I’ve recently completed a major homebrewery upgrade, including two unitanks and a glycol chiller. It seems that most of the books and online resources have yet to catch up to the Equipment advancements in homebrewing. Are there good sources of information for best practices for unitanks and other advanced equipment?

A

The best treatise I have read about the development and use of unitank fermenters is in the textbook Brewing Yeast and Fermentation by Boulton and Quain. Although the subject is covered in other brewing texts intended for the commercial brewer, for example Technology Brewing and Malting by Wolfgang Kunze, Boulton and Quain cover many of the practical challenges of unitank fermentation, such as temperature stratification upon cooling, in great detail and discuss solutions to these very real challenges. D. R. Maule wrote an excellent historical account of fermentation design in his “A Century of Fermenter Design” published as a Centenary Review in the Journal of the Institute of Brewing (J. lnst. Brew., March-April, 1986, Vol. 92, pp. 137-145) that covers the evolution of fermenter design from the late 1800s through the publication date. I will offer some thoughts about your question from the perspective of a small, craft brewer.

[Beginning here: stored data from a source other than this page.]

-- ==== Sys2Proof/Word.lean ====
section
/-! DEFINITION. The words of the command port and of the response port, and the byte of a table image. -/

namespace Sys2Proof

/-- One command word, and the data word of a response: 32 bits (R70, R72, R73). -/
abbrev Word := BitVec 32

/-- One byte of a table image (R53), and one WaveTable or EnvelopeTable entry (R6). -/
abbrev Byte := BitVec 8

end Sys2Proof
end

The development of the modern, single-tank, fermentation and aging system can be traced back to Dr. Leopold Nathan’s cylindroconical tank designs that were patented in 1908 and 1927. Nathan was a Swiss chemist and his designs differed from conventional fermenters at the time because his fermenter design was closed, had a conical bottom, and incorporated a method to strip sulfur volatiles from beer after fermentation with gas. One of his patented designs incorporated an agitator and resembles a modern yeast propagation vessel. The primary design challenge with these vessels was the inability to easily and effectively clean the inside. Clean-in-place (CIP) developments in the early 1960s are credited to broader use of Nathan-type fermenters. Today, the cylindroconical fermenter (CCV) or unitank fermenter is the norm for breweries of all sizes. It is important to note that the term “unitank” was first used by the Rainier Brewery in 1968 to describe a new twist on the Nathan fermenter; the main differences were a 1:1 aspect ratio (shorter and squatter than the Nathan fermenter) and shallower cone. Although small-scale brewers chuckle about the concern of hydrostatic head in fermenters, tanks that have liquid columns taller than about 30 ft. (9.1 m) do present challenges, and this was one of the issues addressed with the Rainier unitank (and Asahi tank design from 1965).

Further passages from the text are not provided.